## Brief
A stretch of the entries below is to be set down exactly, running from the line with "The next attempt" through the line with "(seq : Byte)", both included, and no other line.
─── Data for this task
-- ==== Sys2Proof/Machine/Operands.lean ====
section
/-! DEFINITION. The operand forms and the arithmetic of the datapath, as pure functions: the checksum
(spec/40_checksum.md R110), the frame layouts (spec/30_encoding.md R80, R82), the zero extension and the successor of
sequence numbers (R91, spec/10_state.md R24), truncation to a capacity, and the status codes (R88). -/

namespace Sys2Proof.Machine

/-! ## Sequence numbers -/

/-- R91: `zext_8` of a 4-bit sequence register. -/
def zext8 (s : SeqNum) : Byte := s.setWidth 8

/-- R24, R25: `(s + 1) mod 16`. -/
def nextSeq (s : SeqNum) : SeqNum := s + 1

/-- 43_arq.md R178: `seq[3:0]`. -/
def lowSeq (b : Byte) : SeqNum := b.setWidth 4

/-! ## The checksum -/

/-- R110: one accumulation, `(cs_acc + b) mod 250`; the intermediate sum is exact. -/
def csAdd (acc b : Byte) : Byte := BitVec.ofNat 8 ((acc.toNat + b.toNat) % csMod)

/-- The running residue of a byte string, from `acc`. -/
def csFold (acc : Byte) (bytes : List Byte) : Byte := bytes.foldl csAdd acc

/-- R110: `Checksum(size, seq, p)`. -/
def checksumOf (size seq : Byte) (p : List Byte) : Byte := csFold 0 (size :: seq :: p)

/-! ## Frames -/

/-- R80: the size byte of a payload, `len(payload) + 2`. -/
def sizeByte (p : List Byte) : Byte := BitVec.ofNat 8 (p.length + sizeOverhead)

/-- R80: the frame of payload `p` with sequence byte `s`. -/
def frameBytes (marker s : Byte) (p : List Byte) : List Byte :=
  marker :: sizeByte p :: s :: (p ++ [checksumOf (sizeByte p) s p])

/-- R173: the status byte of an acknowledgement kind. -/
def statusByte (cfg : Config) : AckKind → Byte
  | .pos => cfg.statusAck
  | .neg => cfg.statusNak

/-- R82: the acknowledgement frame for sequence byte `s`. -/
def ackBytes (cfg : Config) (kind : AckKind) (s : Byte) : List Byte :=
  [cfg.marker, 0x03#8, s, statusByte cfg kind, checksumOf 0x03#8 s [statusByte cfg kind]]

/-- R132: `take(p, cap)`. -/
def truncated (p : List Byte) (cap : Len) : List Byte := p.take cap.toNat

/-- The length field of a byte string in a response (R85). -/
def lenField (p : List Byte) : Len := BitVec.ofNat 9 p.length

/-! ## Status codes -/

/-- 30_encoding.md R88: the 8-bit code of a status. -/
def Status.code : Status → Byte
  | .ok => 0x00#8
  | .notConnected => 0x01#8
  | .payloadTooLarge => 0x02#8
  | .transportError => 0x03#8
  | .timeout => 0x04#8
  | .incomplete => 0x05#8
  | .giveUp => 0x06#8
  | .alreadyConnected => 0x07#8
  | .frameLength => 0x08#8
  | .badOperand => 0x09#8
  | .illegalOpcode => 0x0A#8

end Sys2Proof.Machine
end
──────
─── Data for this task
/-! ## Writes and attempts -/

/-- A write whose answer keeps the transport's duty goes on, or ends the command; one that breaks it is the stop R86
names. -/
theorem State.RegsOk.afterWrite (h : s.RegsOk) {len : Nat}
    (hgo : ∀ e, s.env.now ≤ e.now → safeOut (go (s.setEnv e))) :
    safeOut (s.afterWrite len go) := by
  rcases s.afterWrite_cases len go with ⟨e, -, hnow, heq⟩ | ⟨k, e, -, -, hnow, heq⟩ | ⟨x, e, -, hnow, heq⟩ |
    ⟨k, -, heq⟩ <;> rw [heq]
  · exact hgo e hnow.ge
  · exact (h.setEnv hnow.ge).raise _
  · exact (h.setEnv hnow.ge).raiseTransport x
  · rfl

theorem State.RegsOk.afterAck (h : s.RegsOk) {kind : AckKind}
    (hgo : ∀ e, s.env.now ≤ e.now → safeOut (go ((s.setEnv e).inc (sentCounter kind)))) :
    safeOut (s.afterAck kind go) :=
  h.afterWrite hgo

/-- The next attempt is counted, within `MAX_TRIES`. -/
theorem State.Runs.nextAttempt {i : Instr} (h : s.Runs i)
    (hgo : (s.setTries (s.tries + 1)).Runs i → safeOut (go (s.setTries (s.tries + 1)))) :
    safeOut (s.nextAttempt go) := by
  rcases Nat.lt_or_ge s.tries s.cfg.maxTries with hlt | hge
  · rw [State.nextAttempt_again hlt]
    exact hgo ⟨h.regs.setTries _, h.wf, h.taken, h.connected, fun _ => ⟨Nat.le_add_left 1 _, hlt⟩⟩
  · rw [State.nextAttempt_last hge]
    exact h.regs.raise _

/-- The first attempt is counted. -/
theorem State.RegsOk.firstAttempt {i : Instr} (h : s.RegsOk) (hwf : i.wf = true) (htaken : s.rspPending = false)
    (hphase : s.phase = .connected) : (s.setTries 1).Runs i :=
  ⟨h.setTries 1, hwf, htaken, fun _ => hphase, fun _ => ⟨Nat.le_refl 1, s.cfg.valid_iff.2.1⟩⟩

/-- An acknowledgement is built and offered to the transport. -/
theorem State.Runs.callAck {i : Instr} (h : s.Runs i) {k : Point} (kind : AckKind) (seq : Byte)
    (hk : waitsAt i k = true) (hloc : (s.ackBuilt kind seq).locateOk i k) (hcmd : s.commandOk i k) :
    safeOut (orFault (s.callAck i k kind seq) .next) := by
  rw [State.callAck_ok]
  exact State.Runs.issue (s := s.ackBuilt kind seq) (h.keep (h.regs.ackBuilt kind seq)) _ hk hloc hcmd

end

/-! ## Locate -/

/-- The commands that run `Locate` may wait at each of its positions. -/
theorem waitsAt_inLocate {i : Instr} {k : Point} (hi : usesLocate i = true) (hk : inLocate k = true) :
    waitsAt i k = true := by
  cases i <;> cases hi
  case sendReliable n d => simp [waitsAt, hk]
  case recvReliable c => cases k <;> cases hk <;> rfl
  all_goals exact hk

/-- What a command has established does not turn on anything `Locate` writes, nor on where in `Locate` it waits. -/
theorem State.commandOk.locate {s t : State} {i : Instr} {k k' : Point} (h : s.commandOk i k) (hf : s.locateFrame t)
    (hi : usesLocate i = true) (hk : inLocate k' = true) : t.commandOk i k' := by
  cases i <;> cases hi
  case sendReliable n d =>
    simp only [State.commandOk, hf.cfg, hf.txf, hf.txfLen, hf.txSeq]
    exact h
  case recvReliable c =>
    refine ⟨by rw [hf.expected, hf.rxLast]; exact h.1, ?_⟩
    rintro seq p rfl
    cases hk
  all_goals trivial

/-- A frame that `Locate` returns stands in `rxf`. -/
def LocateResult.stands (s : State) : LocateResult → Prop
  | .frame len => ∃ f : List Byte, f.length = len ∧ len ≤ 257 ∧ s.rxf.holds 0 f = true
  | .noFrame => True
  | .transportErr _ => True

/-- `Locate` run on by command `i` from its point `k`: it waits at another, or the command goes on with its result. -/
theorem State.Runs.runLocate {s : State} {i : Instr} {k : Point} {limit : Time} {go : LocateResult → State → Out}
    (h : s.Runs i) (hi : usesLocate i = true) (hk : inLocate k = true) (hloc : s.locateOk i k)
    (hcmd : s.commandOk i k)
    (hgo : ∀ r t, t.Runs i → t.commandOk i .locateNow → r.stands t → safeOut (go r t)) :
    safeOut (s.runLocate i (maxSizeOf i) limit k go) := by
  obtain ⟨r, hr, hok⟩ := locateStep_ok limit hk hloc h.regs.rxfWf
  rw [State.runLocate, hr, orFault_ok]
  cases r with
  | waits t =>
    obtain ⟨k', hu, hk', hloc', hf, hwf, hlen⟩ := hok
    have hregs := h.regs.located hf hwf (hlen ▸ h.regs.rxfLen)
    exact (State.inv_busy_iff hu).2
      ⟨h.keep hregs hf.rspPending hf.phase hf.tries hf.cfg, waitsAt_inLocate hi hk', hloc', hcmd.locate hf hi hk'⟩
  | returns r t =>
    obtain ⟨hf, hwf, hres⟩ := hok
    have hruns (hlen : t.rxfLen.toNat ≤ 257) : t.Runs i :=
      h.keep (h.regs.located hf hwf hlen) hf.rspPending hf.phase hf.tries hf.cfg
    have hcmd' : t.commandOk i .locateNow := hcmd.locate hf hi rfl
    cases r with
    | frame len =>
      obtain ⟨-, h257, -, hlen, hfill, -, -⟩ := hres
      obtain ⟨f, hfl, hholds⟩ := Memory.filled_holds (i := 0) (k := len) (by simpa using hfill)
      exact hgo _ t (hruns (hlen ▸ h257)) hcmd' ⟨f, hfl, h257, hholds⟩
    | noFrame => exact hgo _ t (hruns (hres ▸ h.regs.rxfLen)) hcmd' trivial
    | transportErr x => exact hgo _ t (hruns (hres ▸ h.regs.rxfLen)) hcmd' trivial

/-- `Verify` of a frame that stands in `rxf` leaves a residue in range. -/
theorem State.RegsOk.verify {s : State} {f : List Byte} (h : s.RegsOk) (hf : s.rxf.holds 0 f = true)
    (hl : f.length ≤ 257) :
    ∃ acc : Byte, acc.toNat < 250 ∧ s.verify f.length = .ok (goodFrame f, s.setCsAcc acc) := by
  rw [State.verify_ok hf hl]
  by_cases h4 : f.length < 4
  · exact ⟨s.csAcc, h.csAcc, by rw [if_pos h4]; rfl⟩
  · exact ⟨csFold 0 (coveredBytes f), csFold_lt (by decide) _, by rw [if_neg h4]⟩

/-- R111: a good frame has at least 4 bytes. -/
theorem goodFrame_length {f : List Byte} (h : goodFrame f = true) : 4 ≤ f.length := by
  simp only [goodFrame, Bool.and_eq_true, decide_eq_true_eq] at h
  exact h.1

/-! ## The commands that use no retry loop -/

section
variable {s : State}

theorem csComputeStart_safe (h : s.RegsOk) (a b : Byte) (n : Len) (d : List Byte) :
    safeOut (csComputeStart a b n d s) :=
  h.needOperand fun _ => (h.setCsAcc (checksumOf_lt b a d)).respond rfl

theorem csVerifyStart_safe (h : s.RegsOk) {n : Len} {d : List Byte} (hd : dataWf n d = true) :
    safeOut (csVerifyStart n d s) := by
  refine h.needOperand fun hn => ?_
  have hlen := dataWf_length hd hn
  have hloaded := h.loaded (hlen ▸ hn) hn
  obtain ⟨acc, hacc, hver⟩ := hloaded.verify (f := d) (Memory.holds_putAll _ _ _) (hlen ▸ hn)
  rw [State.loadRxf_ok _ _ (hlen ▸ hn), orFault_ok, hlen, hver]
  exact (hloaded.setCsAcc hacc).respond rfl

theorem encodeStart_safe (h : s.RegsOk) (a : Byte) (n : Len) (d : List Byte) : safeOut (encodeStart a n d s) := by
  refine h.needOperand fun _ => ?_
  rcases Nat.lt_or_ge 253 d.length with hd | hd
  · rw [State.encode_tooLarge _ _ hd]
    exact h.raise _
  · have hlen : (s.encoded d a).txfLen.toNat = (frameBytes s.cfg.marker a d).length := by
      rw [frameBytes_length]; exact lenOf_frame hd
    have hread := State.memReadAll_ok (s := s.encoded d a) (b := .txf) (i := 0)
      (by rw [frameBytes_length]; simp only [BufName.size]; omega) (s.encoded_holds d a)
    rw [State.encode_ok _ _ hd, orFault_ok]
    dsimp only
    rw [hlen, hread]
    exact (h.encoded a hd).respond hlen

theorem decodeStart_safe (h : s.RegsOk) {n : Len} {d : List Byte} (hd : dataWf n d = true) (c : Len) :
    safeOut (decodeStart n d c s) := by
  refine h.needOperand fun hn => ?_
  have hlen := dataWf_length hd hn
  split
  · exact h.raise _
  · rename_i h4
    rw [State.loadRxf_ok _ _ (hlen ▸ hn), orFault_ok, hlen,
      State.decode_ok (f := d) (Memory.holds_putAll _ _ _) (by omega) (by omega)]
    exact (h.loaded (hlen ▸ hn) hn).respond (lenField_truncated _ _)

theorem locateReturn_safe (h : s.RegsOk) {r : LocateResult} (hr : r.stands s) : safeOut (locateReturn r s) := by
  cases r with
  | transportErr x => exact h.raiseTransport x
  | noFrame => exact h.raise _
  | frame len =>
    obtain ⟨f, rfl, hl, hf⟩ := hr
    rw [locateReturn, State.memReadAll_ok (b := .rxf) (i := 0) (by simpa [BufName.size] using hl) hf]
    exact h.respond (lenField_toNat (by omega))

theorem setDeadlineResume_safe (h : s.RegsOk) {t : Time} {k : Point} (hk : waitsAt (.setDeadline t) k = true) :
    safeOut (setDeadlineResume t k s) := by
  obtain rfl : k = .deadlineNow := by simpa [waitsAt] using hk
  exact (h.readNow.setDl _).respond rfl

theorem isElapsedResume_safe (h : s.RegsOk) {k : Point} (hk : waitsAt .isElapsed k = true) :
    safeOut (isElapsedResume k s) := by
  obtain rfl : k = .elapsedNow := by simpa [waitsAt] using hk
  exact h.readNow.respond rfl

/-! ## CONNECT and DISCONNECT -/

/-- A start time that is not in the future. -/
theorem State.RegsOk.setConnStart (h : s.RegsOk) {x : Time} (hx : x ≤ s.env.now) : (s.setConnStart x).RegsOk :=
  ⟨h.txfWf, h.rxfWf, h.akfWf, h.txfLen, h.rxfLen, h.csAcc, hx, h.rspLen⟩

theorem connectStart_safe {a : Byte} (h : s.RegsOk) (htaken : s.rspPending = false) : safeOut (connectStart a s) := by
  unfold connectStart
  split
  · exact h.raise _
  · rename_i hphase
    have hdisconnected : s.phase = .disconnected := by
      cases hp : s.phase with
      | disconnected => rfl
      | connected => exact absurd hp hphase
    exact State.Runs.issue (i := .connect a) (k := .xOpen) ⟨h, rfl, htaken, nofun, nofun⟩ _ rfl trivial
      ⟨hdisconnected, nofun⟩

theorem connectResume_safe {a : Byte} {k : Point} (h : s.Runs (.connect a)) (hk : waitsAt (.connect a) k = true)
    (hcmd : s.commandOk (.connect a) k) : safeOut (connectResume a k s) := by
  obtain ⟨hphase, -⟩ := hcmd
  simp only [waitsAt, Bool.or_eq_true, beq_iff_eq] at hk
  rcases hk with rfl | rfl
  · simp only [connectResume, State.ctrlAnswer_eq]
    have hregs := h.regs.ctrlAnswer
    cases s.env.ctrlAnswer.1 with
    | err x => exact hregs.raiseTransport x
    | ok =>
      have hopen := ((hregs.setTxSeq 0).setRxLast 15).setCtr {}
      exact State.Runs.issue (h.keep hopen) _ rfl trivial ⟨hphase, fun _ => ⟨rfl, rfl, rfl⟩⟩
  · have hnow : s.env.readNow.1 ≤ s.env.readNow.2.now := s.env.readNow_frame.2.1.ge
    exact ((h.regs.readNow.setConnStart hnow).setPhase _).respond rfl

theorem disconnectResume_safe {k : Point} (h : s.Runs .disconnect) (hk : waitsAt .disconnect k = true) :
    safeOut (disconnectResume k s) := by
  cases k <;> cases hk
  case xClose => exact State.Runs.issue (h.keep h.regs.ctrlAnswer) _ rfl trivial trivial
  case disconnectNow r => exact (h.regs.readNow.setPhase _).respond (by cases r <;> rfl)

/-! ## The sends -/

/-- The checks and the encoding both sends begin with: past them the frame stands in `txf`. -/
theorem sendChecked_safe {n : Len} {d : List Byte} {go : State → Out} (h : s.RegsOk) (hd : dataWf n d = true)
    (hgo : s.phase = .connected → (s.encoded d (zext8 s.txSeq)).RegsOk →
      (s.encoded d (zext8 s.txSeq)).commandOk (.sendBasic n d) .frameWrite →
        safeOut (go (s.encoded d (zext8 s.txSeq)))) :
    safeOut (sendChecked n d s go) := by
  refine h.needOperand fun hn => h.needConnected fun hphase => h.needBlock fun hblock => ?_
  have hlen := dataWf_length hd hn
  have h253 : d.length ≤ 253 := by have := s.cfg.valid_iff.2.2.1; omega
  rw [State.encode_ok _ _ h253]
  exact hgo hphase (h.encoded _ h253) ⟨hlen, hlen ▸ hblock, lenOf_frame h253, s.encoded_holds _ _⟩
──────
─── Data for this task
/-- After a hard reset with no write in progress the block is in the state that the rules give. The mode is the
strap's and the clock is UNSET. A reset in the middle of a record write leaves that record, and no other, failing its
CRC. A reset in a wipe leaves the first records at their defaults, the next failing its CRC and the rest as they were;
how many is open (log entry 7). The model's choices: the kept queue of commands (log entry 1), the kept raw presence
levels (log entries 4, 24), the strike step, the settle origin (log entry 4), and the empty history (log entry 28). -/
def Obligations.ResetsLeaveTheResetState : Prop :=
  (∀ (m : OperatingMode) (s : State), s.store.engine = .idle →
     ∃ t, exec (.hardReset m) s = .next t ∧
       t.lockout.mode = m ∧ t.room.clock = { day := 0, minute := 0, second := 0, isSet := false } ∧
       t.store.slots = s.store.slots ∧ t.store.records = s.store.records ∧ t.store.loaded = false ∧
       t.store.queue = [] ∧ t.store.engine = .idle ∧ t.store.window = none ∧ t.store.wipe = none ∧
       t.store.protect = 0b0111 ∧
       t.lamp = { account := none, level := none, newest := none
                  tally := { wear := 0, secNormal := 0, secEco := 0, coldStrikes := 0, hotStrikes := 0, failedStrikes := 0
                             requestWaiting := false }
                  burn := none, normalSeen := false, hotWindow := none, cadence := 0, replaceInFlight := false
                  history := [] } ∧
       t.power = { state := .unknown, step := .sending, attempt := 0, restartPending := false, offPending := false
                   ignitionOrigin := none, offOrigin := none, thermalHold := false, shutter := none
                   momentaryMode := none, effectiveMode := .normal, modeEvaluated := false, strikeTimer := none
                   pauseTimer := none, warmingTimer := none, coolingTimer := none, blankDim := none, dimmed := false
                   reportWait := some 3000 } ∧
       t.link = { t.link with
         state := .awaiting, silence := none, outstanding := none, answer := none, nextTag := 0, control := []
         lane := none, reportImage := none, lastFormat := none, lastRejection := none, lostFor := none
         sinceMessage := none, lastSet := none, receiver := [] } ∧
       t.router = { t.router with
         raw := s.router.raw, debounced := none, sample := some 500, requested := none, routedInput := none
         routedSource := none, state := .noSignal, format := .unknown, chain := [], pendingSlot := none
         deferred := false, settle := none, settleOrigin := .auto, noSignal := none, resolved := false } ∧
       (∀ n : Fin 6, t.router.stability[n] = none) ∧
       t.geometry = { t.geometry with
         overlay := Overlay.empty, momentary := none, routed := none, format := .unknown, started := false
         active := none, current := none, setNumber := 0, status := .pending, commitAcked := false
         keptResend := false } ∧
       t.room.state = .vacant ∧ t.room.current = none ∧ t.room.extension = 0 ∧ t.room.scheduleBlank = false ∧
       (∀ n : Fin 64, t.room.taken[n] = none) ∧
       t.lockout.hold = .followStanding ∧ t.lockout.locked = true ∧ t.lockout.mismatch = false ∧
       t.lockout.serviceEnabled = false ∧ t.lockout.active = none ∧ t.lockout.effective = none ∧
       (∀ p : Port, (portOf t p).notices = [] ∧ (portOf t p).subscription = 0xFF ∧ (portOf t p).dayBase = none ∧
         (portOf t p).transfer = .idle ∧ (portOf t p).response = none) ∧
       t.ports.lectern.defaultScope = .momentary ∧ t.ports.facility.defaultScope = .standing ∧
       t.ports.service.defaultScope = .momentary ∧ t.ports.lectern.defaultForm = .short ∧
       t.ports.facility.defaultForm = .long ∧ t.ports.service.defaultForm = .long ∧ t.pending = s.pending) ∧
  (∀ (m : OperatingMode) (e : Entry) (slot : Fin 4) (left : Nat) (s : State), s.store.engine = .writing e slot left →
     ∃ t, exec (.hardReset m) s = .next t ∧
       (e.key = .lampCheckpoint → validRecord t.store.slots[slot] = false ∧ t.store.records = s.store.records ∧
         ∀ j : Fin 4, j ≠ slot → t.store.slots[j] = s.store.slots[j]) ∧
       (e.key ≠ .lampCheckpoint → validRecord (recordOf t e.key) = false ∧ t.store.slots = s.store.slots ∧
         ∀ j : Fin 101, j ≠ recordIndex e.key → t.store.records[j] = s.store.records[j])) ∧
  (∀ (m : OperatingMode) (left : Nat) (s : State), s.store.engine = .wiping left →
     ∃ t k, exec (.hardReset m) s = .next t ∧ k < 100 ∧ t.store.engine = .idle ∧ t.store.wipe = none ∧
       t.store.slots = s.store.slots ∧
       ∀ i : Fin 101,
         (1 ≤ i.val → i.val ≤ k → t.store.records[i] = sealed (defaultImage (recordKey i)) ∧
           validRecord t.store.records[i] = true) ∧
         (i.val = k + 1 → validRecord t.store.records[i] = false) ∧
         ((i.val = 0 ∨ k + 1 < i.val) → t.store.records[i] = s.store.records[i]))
──────
## Response area
/-- The next attempt is counted, within `MAX_TRIES`. -/
theorem State.Runs.nextAttempt {i : Instr} (h : s.Runs i)
    (hgo : (s.setTries (s.tries + 1)).Runs i → safeOut (go (s.setTries (s.tries + 1)))) :
    safeOut (s.nextAttempt go) := by
  rcases Nat.lt_or_ge s.tries s.cfg.maxTries with hlt | hge
  · rw [State.nextAttempt_again hlt]
    exact hgo ⟨h.regs.setTries _, h.wf, h.taken, h.connected, fun _ => ⟨Nat.le_add_left 1 _, hlt⟩⟩
  · rw [State.nextAttempt_last hge]
    exact h.regs.raise _

/-- The first attempt is counted. -/
theorem State.RegsOk.firstAttempt {i : Instr} (h : s.RegsOk) (hwf : i.wf = true) (htaken : s.rspPending = false)
    (hphase : s.phase = .connected) : (s.setTries 1).Runs i :=
  ⟨h.setTries 1, hwf, htaken, fun _ => hphase, fun _ => ⟨Nat.le_refl 1, s.cfg.valid_iff.2.1⟩⟩

/-- An acknowledgement is built and offered to the transport. -/
theorem State.Runs.callAck {i : Instr} (h : s.Runs i) {k : Point} (kind : AckKind) (seq : Byte)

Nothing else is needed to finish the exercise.